Teaching Textual Analysis with Textbooks
Review: Voice Lessons: Classroom Activities to Teach Diction, Detail, Imagery, Syntax and Tone (2000) by Nancy Dean and This Means This This Means That: A User’s Guide to Semiotics (2007) by Sean Hall
Somewhere in Teaching as a Subversive Activity, its authors Neil Postman and Charles Weingartner write that, in teaching, there should be a five-year moratorium on the use of all textbooks. I can’t, now, remember the exact context of the claim. So, I could be misremembering, but if I am it suits my present purpose. Certainly, it is a bold, polemical statement, the kind of thing that, if you are familiar with Postman’s writing, you would expect from him. Postman and Weingartner’s book was published in 1971. Maybe, back then, teaching was easier, and teachers had more time and could afford to ignore textbooks. But, I doubt it.
The truth is, teaching is hard work. If textbooks exist that help teachers teach and students learn, and the content is stimulating and relevant, then why wouldn’t teachers, judiciously, use them? And, if textbooks save time in an otherwise frenetic existence, to use them is surely, as your students may say, a no-brainer.
There are two textbooks that I have put to work in my classroom for several years now: The first is Voice Lessons: Classroom Activities to Teach Diction, Detail, Imagery, Syntax and Tone (2000) by Nancy Dean.

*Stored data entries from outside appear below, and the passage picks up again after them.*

/-- The word of an instruction, written from R88 to R97 and the class chapters; events have none. On an instruction
that is not well formed the word is one that the decoder refuses or reads otherwise. -/
def encode : Instr → Option InstrWord
  | .sopAdd d a b => some (encS3 1 d a b 0 0)
  | .sopSub d a b => some (encS3 1 d a b 1 0)
  | .sopAnd d a b => some (encS3 1 d a b 2 0)
  | .sopOr d a b => some (encS3 1 d a b 3 0)
  | .sopXor d a b => some (encS3 1 d a b 4 0)
  | .sopSll d a b => some (encS3 1 d a b 5 0)
  | .sopSrl d a b => some (encS3 1 d a b 6 0)
  | .sopSra d a b => some (encS3 1 d a b 7 0)
  | .sopSlt d a b => some (encS3 1 d a b 8 0)
  | .sopSltu d a b => some (encS3 1 d a b 9 0)
  | .sopMin d a b => some (encS3 1 d a b 10 0)
  | .sopMax d a b => some (encS3 1 d a b 11 0)
  | .sopMinu d a b => some (encS3 1 d a b 12 0)
  | .sopMaxu d a b => some (encS3 1 d a b 13 0)
  | .sopMul d a b => some (encS3 1 d a b 14 0)
  | .sopMulh d a b => some (encS3 1 d a b 15 0)
  | .sopMulhu d a b => some (encS3 1 d a b 16 0)
  | .sopDiv d a b => some (encS3 1 d a b 17 0)
  | .sopDivu d a b => some (encS3 1 d a b 18 0)
  | .sopRem d a b => some (encS3 1 d a b 19 0)
  | .sopRemu d a b => some (encS3 1 d a b 20 0)
  | .sopClz d a => some (encS3 1 d a 0 21 0)
  | .sopCtz d a => some (encS3 1 d a 0 22 0)
  | .sopPopc d a => some (encS3 1 d a 0 23 0)
  | .sopBrev d a => some (encS3 1 d a 0 24 0)
  | .sopSextB d a => some (encS3 1 d a 0 25 0)
  | .sopSextH d a => some (encS3 1 d a 0 26 0)
  | .sopSextW d a => some (encS3 1 d a 0 27 0)
  | .sopZextB d a => some (encS3 1 d a 0 28 0)
  | .sopZextH d a => some (encS3 1 d a 0 29 0)
  | .sopZextW d a => some (encS3 1 d a 0 30 0)
  | .sopMod383 d a => some (encS3 1 d a 0 31 0)
  | .sopDiv383 d a => some (encS3 1 d a 0 32 0)
  | .sopiAddi d a imm => some (encSI 2 d a 0 imm)
  | .sopiAndi d a imm => some (encSI 2 d a 1 imm)
  | .sopiOri d a imm => some (encSI 2 d a 2 imm)
  | .sopiXori d a imm => some (encSI 2 d a 3 imm)
  | .sopiSlti d a imm => some (encSI 2 d a 4 imm)
  | .sopiSltiu d a imm => some (encSI 2 d a 5 imm)
  | .sopiShiSll d a sh => some (encSI 2 d a 6 ((0#2 : BitVec 2) ++ (0#6 : BitVec 6) ++ sh))
  | .sopiShiSrl d a sh => some (encSI 2 d a 6 ((1#2 : BitVec 2) ++ (0#6 : BitVec 6) ++ sh))
  | .sopiShiSra d a sh => some (encSI 2 d a 6 ((2#2 : BitVec 2) ++ (0#6 : BitVec 6) ++ sh))
  | .sopiMuli d a imm => some (encSI 2 d a 7 imm)
  | .lui d imm => some (encU 3 d imm)
  | .auipc d imm => some (encU 4 d imm)
  | .ldB d a c off => some (encM 5 d a c 0 off)
  | .ldH d a c off => some (encM 5 d a c 1 off)
  | .ldW d a c off => some (encM 5 d a c 2 off)
  | .ldD d a c off => some (encM 5 d a c 3 off)
  | .ldBu d a c off => some (encM 5 d a c 4 off)
  | .ldHu d a c off => some (encM 5 d a c 5 off)
  | .ldWu d a c off => some (encM 5 d a c 6 off)
  | .stB d a c off => some (encM 6 d a c 0 off)
  | .stH d a c off => some (encM 6 d a c 1 off)
  | .stW d a c off => some (encM 6 d a c 2 off)
  | .stD d a c off => some (encM 6 d a c 3 off)
  | .amoSwap d a b c sc => some (encAmo 7 d a b c 0 sc)
  | .amoAdd d a b c sc => some (encAmo 7 d a b c 1 sc)
  | .amoAnd d a b c sc => some (encAmo 7 d a b c 2 sc)
  | .amoOr d a b c sc => some (encAmo 7 d a b c 3 sc)
  | .amoXor d a b c sc => some (encAmo 7 d a b c 4 sc)
  | .amoMin d a b c sc => some (encAmo 7 d a b c 5 sc)
  | .amoMax d a b c sc => some (encAmo 7 d a b c 6 sc)
  | .amoMinu d a b c sc => some (encAmo 7 d a b c 7 sc)
  | .amoMaxu d a b c sc => some (encAmo 7 d a b c 8 sc)
  | .amoCas d a b c sc => some (encAmo 7 d a b c 9 sc)
  | .amoSwapW d a b c sc => some (encAmo 7 d a b c 16 sc)
  | .amoAddW d a b c sc => some (encAmo 7 d a b c 17 sc)
  | .amoAndW d a b c sc => some (encAmo 7 d a b c 18 sc)
  | .amoOrW d a b c sc => some (encAmo 7 d a b c 19 sc)
  | .amoXorW d a b c sc => some (encAmo 7 d a b c 20 sc)
  | .amoMinW d a b c sc => some (encAmo 7 d a b c 21 sc)
  | .amoMaxW d a b c sc => some (encAmo 7 d a b c 22 sc)
  | .amoMinuW d a b c sc => some (encAmo 7 d a b c 23 sc)
  | .amoMaxuW d a b c sc => some (encAmo 7 d a b c 24 sc)
  | .amoCasW d a b c sc => some (encAmo 7 d a b c 25 sc)
  | .brEq a b off => some (encBr a b 0 off)
  | .brNe a b off => some (encBr a b 1 off)
  | .brLt a b off => some (encBr a b 2 off)
  | .brGe a b off => some (encBr a b 3 off)
  | .brLtu a b off => some (encBr a b 4 off)
  | .brGeu a b off => some (encBr a b 5 off)
  | .jal d off => some (encU 9 d off)
  | .jalr d a off => some (encSI 10 d a 0 off)
  | .sysCsrRw d a n => some (encSys d 0 (a ++ n))
  | .sysCsrRs d a n => some (encSys d 1 (a ++ n))
  | .sysCsrRc d a n => some (encSys d 2 (a ++ n))
  | .sysFenceC mask => some (encSys 0 3 mask)
  | .sysFenceS sc => some (encSys 0 4 ((0#14 : BitVec 14) ++ sc))
  | .sysTrap code => some (encSys 0 5 code)
  | .sysEret => some (encSys 0 6 0)
  | .sysWfe a => some (encSys 0 7 (a ++ (0#11 : BitVec 11)))
  | .sysHalt => some (encSys 0 8 0)
  | .sysYield => some (encSys 0 9 0)
  | .sysTime d => some (encSys d 10 0)
  | .sysCycle d => some (encSys d 11 0)
  | .sysGen d => some (encSys d 13 0)
  | .sysSnap d a => some (encSys d 12 (a ++ (0#11 : BitVec 11)))
  | .sysLaunch d a => some (encSys d 14 (a ++ (0#11 : BitVec 11)))
  | .sysAspace d a => some (encSys d 16 (a ++ (0#11 : BitVec 11)))
  | .sysTlbFlush a b => some (encSys 0 15 (a ++ b ++ (0#6 : BitVec 6)))
  | .vcfgSetl d a b => some (encS3 12 d a b 0 0)
  | .vcfgSettype d a => some (encS3 12 d a 0 1 0)
  | .vcfgTag d code => some (encS3 12 d 0 code 2 0)
  | .vcfgGetmax d a => some (encS3 12 d a 0 3 0)
  | .vcfgLanereq d a => some (encS3 12 d a 0 4 0)
  | .vopAdd d a s m => some (encSrc 13 d a s 0 m)
  | .vopSub d a s m => some (encSrc 13 d a s 1 m)
  | .vopRsub d a s m => some (encSrc 13 d a s 2 m)
  | .vopMin d a s m => some (encSrc 13 d a s 3 m)
  | .vopMax d a s m => some (encSrc 13 d a s 4 m)
  | .vopAnd d a s m => some (encSrc 13 d a s 5 m)
  | .vopOr d a s m => some (encSrc 13 d a s 6 m)
  | .vopXor d a s m => some (encSrc 13 d a s 7 m)
  | .vopSll d a s m => some (encSrc 13 d a s 8 m)
  | .vopSrl d a s m => some (encSrc 13 d a s 9 m)
  | .vopSra d a s m => some (encSrc 13 d a s 10 m)
  | .vopMul d a s m => some (encSrc 13 d a s 13 m)
  | .vopMulh d a s m => some (encSrc 13 d a s 14 m)
  | .vopMacc d a s m => some (encSrc 13 d a s 15 m)
  | .vopNmsac d a s m => some (encSrc 13 d a s 16 m)
  | .vopAvg d a s m => some (encSrc 13 d a s 17 m)
  | .vopShrRnd d a s m => some (encSrc 13 d a s 18 m)
  | .vopCmpEq d a s m => some (encSrc 13 (ext3 d) a s 19 m)
  | .vopCmpNe d a s m => some (encSrc 13 (ext3 d) a s 20 m)
  | .vopCmpLt d a s m => some (encSrc 13 (ext3 d) a s 21 m)
  | .vopCmpLe d a s m => some (encSrc 13 (ext3 d) a s 22 m)
  | .vopNeg d a m => some (encV3 13 d a 0 11 0 m)
  | .vopAbs d a m => some (encV3 13 d a 0 12 0 m)
  | .vopMerge d a b m => some (encV3 13 d a (ext3 b) 23 0 m)
  | .vopMv d (.reg a) m => some (encV3 13 d a 0 24 0 m)
  | .vopMv d (.strm s) m => some (encV3 13 d 0 (ext3 s) 24 3 m)
  | .vopSplat d (.vx b) m => some (encV3 13 d 0 b 25 1 m)
  | .vopSplat d (.vi b) m => some (encV3 13 d 0 b 25 2 m)
  | .vopCvt .same d a m => some (encV3 13 d a 0 26 0 m)
  | .vopCvt .wide d a m => some (encV3 13 d a 0 26 4 m)
  | .vopCvt .narrow d a m => some (encV3 13 d a 0 26 5 m)
  | .vopCvtSat .same d a m => some (encV3 13 d a 0 27 0 m)
  | .vopCvtSat .wide d a m => some (encV3 13 d a 0 27 4 m)
  | .vopCvtSat .narrow d a m => some (encV3 13 d a 0 27 5 m)
  | .vopFclass (.vec d) a m => some (encV3 13 d a 0 28 0 m)
  | .vopFclass (.mask d b) a m => some (encV3 13 (ext3 d) a b 28 1 m)
  | .vrotCirRot d a s n g m => some (encVR d a s n 0 false g m)
  | .vrotCirVec d a s n g m => some (encVR d a s n 0 true g m)
  | .vrotHypRot d a s n g m => some (encVR d a s n 1 false g m)
  | .vrotHypVec d a s n g m => some (encVR d a s n 1 true g m)
  | .vrotLinRot d a s n g m => some (encVR d a s n 2 false g m)
  | .vrotLinVec d a s n g m => some (encVR d a s n 2 true g m)
  | .vfnSinCos d a m => some (encV3 15 d a 0 0 0 m)
  | .vfnExp d a m => some (encV3 15 d a 0 1 0 m)
  | .vfnExp2 d a m => some (encV3 15 d a 0 2 0 m)
  | .vfnLn d a m => some (encV3 15 d a 0 3 0 m)
  | .vfnLog2 d a m => some (encV3 15 d a 0 4 0 m)
  | .vfnSqrt d a m => some (encV3 15 d a 0 5 0 m)
  | .vfnRsqrt d a m => some (encV3 15 d a 0 6 0 m)
  | .vfnRecip d a m => some (encV3 15 d a 0 7 0 m)
  | .vfnTanh d a m => some (encV3 15 d a 0 11 0 m)
  | .vfnSigm d a m => some (encV3 15 d a 0 12 0 m)
  | .vfnGelu d a m => some (encV3 15 d a 0 13 0 m)
  | .vfnDiv d a s m => some (encSrc 15 d a s 8 m)
  | .vfnAtan2 d a s m => some (encSrc 15 d a s 9 m)
  | .vfnHypot d a s m => some (encSrc 15 d a s 10 m)
  | .vfnSoftx d a s m => some (encSrc 15 d a s 14 m)
  | .vfnUfn slot d a s m => some (encSrc 15 d a s ((2#2 : BitVec 2) ++ slot) m)
  | .vredRedsum d a s m => some (encSrc 16 d a s 0 m)
  | .vredRedsumOrd d a s m => some (encSrc 16 d a s 1 m)
  | .vredRedmax d a s m => some (encSrc 16 d a s 3 m)
  | .vredRedmin d a s m => some (encSrc 16 d a s 4 m)
  | .vredRedand d a s m => some (encSrc 16 d a s 5 m)
  | .vredRedor d a s m => some (encSrc 16 d a s 6 m)
  | .vredScanAdd d a s m => some (encSrc 16 d a s 7 m)
  | .vredScanMax d a s m => some (encSrc 16 d a s 8 m)
  | .vredRedsumW d a b m => some (encV3 16 d a b 2 4 m)
  | .vredMaskAnd d a b m => some (encV3 16 (ext3 d) (ext3 a) (ext3 b) 9 0 m)
  | .vredMaskOr d a b m => some (encV3 16 (ext3 d) (ext3 a) (ext3 b) 10 0 m)
  | .vredMaskXor d a b m => some (encV3 16 (ext3 d) (ext3 a) (ext3 b) 11 0 m)
  | .vredMaskAndn d a b m => some (encV3 16 (ext3 d) (ext3 a) (ext3 b) 12 0 m)
  | .vredMaskFirst d a m => some (encV3 16 d (ext3 a) 0 13 0 m)
  | .vredMaskCount d a m => some (encV3 16 d (ext3 a) 0 14 0 m)
  | .vredMaskCutoff a m => some (encV3 16 0 (ext3 a) 0 15 0 m)
  | .vredMaskThru a m => some (encV3 16 0 (ext3 a) 0 16 0 m)
  | .vredIota d m => some (encV3 16 d 0 0 17 0 m)
  | .vpermSlideup d a s m => some (encSrc 17 d a s 0 m)
  | .vpermSlidedown d a s m => some (encSrc 17 d a s 1 m)
  | .vpermGather d a s m => some (encSrc 17 d a s 4 m)
  | .vpermSlide1up d a b m => some (encV3 17 d a b 2 1 m)
  | .vpermSlide1down d a b m => some (encV3 17 d a b 3 1 m)
  | .vpermExtract d a b m => some (encV3 17 d a b 8 1 m)
  | .vpermInsert d a b m => some (encV3 17 d a b 9 1 m)
  | .vpermCompress d a b => some (encV3 17 d a (ext3 b) 5 0 0)
  | .vpermExpand d a b => some (encV3 17 d a (ext3 b) 6 0 0)
  | .vpermReshape d a b => some (encV3 17 d a b 7 1 0)
  | .vldUnit d a c h m => some (encVM 18 d a 0 c 0 h m)
  | .vldFf d a c h m => some (encVM 18 d a 0 c 4 h m)
  | .vldStr d a b c h m => some (encVM 18 d a b c 1 h m)
  | .vld2d d a b c h m => some (encVM 18 d a b c 2 h m)
  | .vldIdx d a b c h m => some (encVM 18 d a b c 3 h m)
  | .vldShape d a b c h m => some (encVM 18 d a b c 5 h m)
  | .vstUnit d a c h m => some (encVM 19 d a 0 c 0 h m)
  | .vstMx d a c h m => some (encVM 19 d a 0 c 4 h m)
  | .vstStr d a b c h m => some (encVM 19 d a b c 1 h m)
  | .vst2d d a b c h m => some (encVM 19 d a b c 2 h m)
  | .vstIdx d a b c h m => some (encVM 19 d a b c 3 h m)
  | .vstShape d a b c h m => some (encVM 19 d a b c 5 h m)
  | .strmBind d a => some (encS3 20 (ext3 d) a 0 0 0)
  | .strmBindOut d a => some (encS3 20 (ext3 d) a 0 1 0)
  | .strmFree d => some (encS3 20 (ext3 d) 0 0 2 0)
  | .strmStatus d a => some (encS3 20 d (ext3 a) 0 3 0)
  | .strmSkip d a => some (encS3 20 (ext3 d) a 0 4 0)
  | .sclLd a b => some (encS3 21 0 a b 0 0)
  | .sclSt a b => some (encS3 21 0 a b 1 0)
  | .sclTov d => some (encS3 21 d 0 0 2 0)
  | .sclFromv a => some (encS3 21 0 a 0 3 0)
  | .copyCopy d a b c => some (encAmo 22 d a b c 0 0)
  | .copyCopy2d d a b c => some (encAmo 22 d a b c 1 0)
  | .copyFill d a b c => some (encAmo 22 d a b c 2 0)
  | .matWld d a ws => some (encS3 23 d a ((0#1 : BitVec 1) ++ ws) 0 0)
  | .matMma fd ac ws sp last first => some (encS3 23 ((0#2 : BitVec 2) ++ fd ++ ac) 0 ((0#1 : BitVec 1) ++ ws) 1 ((0#2 : BitVec 2) ++ sp ++ BitVec.ofBool last ++ BitVec.ofBool first))
  | .matAnchor ac a => some (encS3 23 ((0#4 : BitVec 4) ++ ac) a 0 2 0)
  | .matBel d clr => some (encS3 23 d 0 0 3 ((0#5 : BitVec 5) ++ BitVec.ofBool clr))
  | .matSlot d fd => some (encS3 23 d 0 0 4 ((0#4 : BitVec 4) ++ fd))
  | .matFeed fd a b => some (encS3 23 ((0#2 : BitVec 2) ++ fd ++ (0#1 : BitVec 1)) a b 5 0)
  | .matFeedEnd fd code => some (encS3 23 ((0#2 : BitVec 2) ++ fd ++ (0#1 : BitVec 1)) 0 code 6 0)
  | .matDrain d a ac => some (encS3 23 d a 0 7 ((0#5 : BitVec 5) ++ ac))
  | .matDrainEnd ac => some (encS3 23 0 0 0 8 ((0#5 : BitVec 5) ++ ac))
  | .fabEnq d a b c => some (encAmo 24 d a b c 0 0)
  | .fabAdd96 d a b c => some (encAmo 24 d a b c 1 0)
  | .fabNotify a b c => some (encAmo 24 0 a b c 2 0)
  | .vectorCommit _ => none
  | .setlGrantSwitch _ => none
  | .kernelHaltComplete _ => none
  | .wfeWake _ => none
  | .yieldIdleEnd _ => none
  | .memWritePerform _ _ => none
  | .cowStallResume _ _ => none
  | .pageWalkComplete _ _ => none
  | .engineThreadStart _ => none
  | .copyComplete _ => none
  | .wldComplete _ => none
  | .add96Perform _ => none
  | .streamFetch _ _ => none
  | .streamWriteback _ _ => none
  | .mmaStart _ => none
  | .mmaComplete _ => none
  | .bellowsStallResume _ => none
  | .launchEligibilityRead _ => none
  | .aftdepPollTimer _ => none
  | .launchPlace => none
  | .preemptByPriority => none
  | .launchStop _ => none
  | .saveAreaWritten _ => none
  | .launchRestart _ => none
  | .launchEnd _ => none
  | .laneArbiterRecompute _ => none
  | .seal _ => none
  | .fullingEnd _ => none
  | .holdWordRead _ => none
  | .holdPollTimer _ => none
  | .droopAlarm _ _ => none
  | .stretchEnd _ => none
  | .halfRateWindowEnd _ => none
  | .powerControlTick _ _ => none
  | .sensorSample _ _ => none
  | .notifyWindowEnd _ => none
  | .laneRetire _ _ => none
  | .patrolScrub _ => none
  | .weightScrub _ _ _ => none
  | .tracePostEnd => none
  | .timeSyncTimer => none
  | .timingPacket _ _ => none
  | .ngReadRequest _ _ _ _ => none
  | .ngWrite _ _ _ _ => none
  | .ngAmo _ _ _ _ _ _ => none
  | .ngAdd96 _ _ _ _ => none
  | .ngNotify _ _ _ _ => none
  | .ngEnqueue _ _ _ _ _ => none
  | .ngResponse _ _ => none
  | .ngAck _ _ => none
  | .ngCrcReplay _ _ => none
  | .ngPortDown _ => none
  | .ngRouteLost _ => none
  | .powerGoodBoot => none
  | .bringupFunctionReady _ => none
  | .vtypeCsrWrite _ => none
  | .aspaceCsrWrite _ => none
  | .lanepartWrite _ => none
  | .lanereqCsrWrite _ => none
  | .belstatFullClear _ => none
  | .ufndataAccess _ => none
  | .ufnvalidWrite _ => none
  | .notifybaseWrite _ => none
  | .evsWrite _ _ => none
  | .bprun _ => none
  | .trgctlFire _ => none
  | .smpctlWrite _ => none
  | .trcctlWrite _ => none
  | .trcdataRead => none
  | .csrWriteGeneric _ _ => none
  | .smbReadReady => none
  | .smbPowerLimit _ => none
  | .smbSensorRead _ => none
  | .smbReset _ => none
  | .smbFireSoft => none
  | .smbFlashImage _ _ => none
  | .jtagBypass => none
  | .jtagIdcode => none
  | .jtagSamplePreload => none
  | .jtagExtest => none
  | .vectorIssue _ => none
  | .memReadPerform _ _ => none
  | .ngRouteReturn _ => none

The second is This Means This This Means That: A User’s Guide to Semiotics (2007) by Sean Hall. Both books contain short activities, with each activity lasting from five to fifteen minutes. The activities in both books can be used at the beginning of lessons as ‘warmer activities’ and enable students to ‘get down to business’ as soon as they enter the classroom. Alternatively, the activities can be selected more purposely to provide focus to a lesson, or they may be used as homework to reinforce learning. However used, the activities in both books are appropriately challenging for students of IB Language and Literature, and develop skills and understanding very relevant to the IB Language and Literature course and its assessment components.
Dean’s book is all about the written mode, and has a particular focus on literature. It contains 100 self-contained exercises. Designed, originally, for the Advanced Placement English curriculum in the United States, Voice Lessons aims to encourage the development of close, critical reading skills, focusing on five areas: diction, detail, imagery, syntax, and tone. Each individual exercise follows the same model; there is a quotation from a literary text, two directed questions for students, and a short extension activity in which students are asked to apply their understanding. At the end of the book, Dean includes a helpful ‘discussion’ section in which each of the 100 quotations is considered.
Hall’s book does for the visual mode what Dean’s book does for written texts. Its title contains that forbidding word, semiotics. It is probably no wonder that the word engenders fear; the writing of the foremost ‘semioticians’, writers such as Roland Barthes, Jean Baudrillard, Jacques Derrida, and Charles Sanders Peirce, to name drop a few, are seldom recognized for the conspicuous simplicity of their prose. The brilliance of Hall’s book is the way that it straightforwardly demystifies semiotics. He provides a sequence of 75 images, each with an explanation provided on the image’s reverse side, for students to consider. It’s ideal for teaching visual texts in a way that students find fun and engaging. The visual images in Hall’s book are, as you would expect, reproduced, where appropriate, in colour. The IB does not, at the time of writing, publish Language and Literature examinations in colour.
That time flies is bad news that we need to live with. But, we can at least control how we spend the time we do have. Voice Lessons and This Means This Means That will save you time for other things and, along the way, may inform your teaching.